Performance Benchmark Analysis: Samba vs NFS vs GlusterFS for Small File Writes in Web Server Environments


2 views

During infrastructure planning for our web server farm, we conducted extensive NAS filesystem performance tests with surprising results. Using a WordPress tar.gz extraction as our test case (approximately 1,800 small files), we observed:

# Test command used for all protocols:
rsync -a --delete /source/wordpress/ /mnt/nas_mount/wordpress/
Protocol Configuration Time (seconds) CPU Load
GlusterFS Replicated (2 nodes) 32-35 High
GlusterFS Single node 14-16 High
GlusterFS+NFS NFS client 16-19 High
NFS Kernel server (sync) 32-36 Low
NFS Kernel server (async) 3-4 Low
Samba Default config 4-7 Medium
Direct Disk Ext4 <1 Minimal

The surprising Samba performance advantage stems from several architectural factors:

  • Protocol Optimization: SMB3 includes advanced features like compounded operations that reduce round trips
  • Caching Behavior: Samba implements more aggressive write-behind caching than NFS in sync mode
  • Metadata Handling: Samba batches metadata operations more efficiently for small files

For improved NFS performance with small files, consider these adjustments:

# /etc/exports optimization for small files:
/mnt/export  *(rw,sync,no_wdelay,no_subtree_check,fsid=0)

# Kernel parameters to improve NFS sync performance:
echo 1048576 > /proc/sys/fs/nfs/nfs_mountpoint_max
echo 32768 > /proc/sys/fs/nfs/nfs_max_dirty_ratio

Our tests showed XFS outperforming ext4 by up to 40% for this workload. Recommended mount options:

# XFS mount options for small file performance:
mount -o noatime,nodiratime,logbsize=256k,allocsize=1m,inode64 /dev/sdx /mnt/nas

Based on our findings, we recommend:

  1. For pure Linux environments needing best small file performance: Samba with XFS backend
  2. For mixed-OS environments: Samba with XFS + 'strict sync = no' parameter
  3. For large file workloads: NFS async mode with appropriate backup strategy

To validate our results, you can reproduce with:

# Create test environment
mkdir -p /test/source /test/dest
wget https://wordpress.org/latest.tar.gz
tar xzf latest.tar.gz -C /test/source

# Time the transfer (run for each protocol)
time rsync -a --delete /test/source/wordpress/ /mnt/nas_mount/wordpress/

During my recent infrastructure planning for a web server farm, I conducted extensive NAS filesystem performance tests with surprising results. The benchmark focused specifically on small file write operations - a critical metric for web applications like WordPress with numerous small PHP, CSS, and JavaScript files.

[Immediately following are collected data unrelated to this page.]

-- ==== Sys2Proof/Config.lean ====
section
/-! DEFINITION. What is fixed for the machine as a whole: the sizes of 00_scope.md R6, which the spec calls
constants of this hardware, and the one free value, the random byte of a tick. The named parameters
of R7 that a test could show wrong stand in Machine/Params.lean. -/

namespace Sys2Proof.Config

/-- Memory is 4096 bytes (R6). -/
abbrev memBytes : Nat := 4096

/-- The framebuffer is 64 columns by 32 rows (R6). -/
abbrev columns : Nat := 64

/-- The framebuffer is 64 columns by 32 rows (R6). -/
abbrev rows : Nat := 32

/-- The call stack has 16 entries (R6). -/
abbrev stackDepth : Nat := 16

/-- The random byte the host delivers with tick number `n`, where the script of tick inputs that State
holds is exhausted. It has no value that Lean could compute: "a free input byte of every tick, any
value" (R7, 42_alu.md R173). DESIGN CHOICE, log 2: safe. -/
opaque freeRnd : Nat → Byte

end Sys2Proof.Config
end

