-- ==== Sys2Proof/Machine/Step.lean ====
section
/-! DEFINITION. The step (40_step_cycle.md R120), and where an instruction is placed so that the next step
runs it (log 11). -/

namespace Sys2Proof.Machine

/-- One step: one tick of the host. -/
def step (s : State) : Host.Outcome State Fault Refusal := tick s

/-- The state with an instruction stored where the next step fetches: at `pc`. -/
def State.withFetchWord (s : State) (nbits w : Nat) : State :=
  s.placeWord (BitVec.ofNat 16 (w % 2 ^ nbits))

end Sys2Proof.Machine
end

Using rsync to transfer a WordPress installation (unpacked tar.gz) as test data:


GlusterFS replicated 2: 32-35s (high CPU)
GlusterFS single: 14-16s (high CPU) 
GlusterFS + NFS client: 16-19s (high CPU)
NFS kernel server (sync): 32-36s (low CPU)
NFS kernel server (async): 3-4s (low CPU)
Samba: 4-7s (medium CPU)
Direct disk: <1s

Tests performed on EC2 m1.small instances:

  • Source: Ephemeral disk
  • Target: EBS volumes
  • Filesystems tested: ext4 and xfs (xfs showed 40% better performance)
  • Samba config: Default Debian Squeeze package with only "sync always = yes" added

The most striking finding was Samba's superior performance in small file operations compared to both NFS and GlusterFS. This contradicts conventional wisdom that NFS should outperform SMB/CIFS in Linux environments.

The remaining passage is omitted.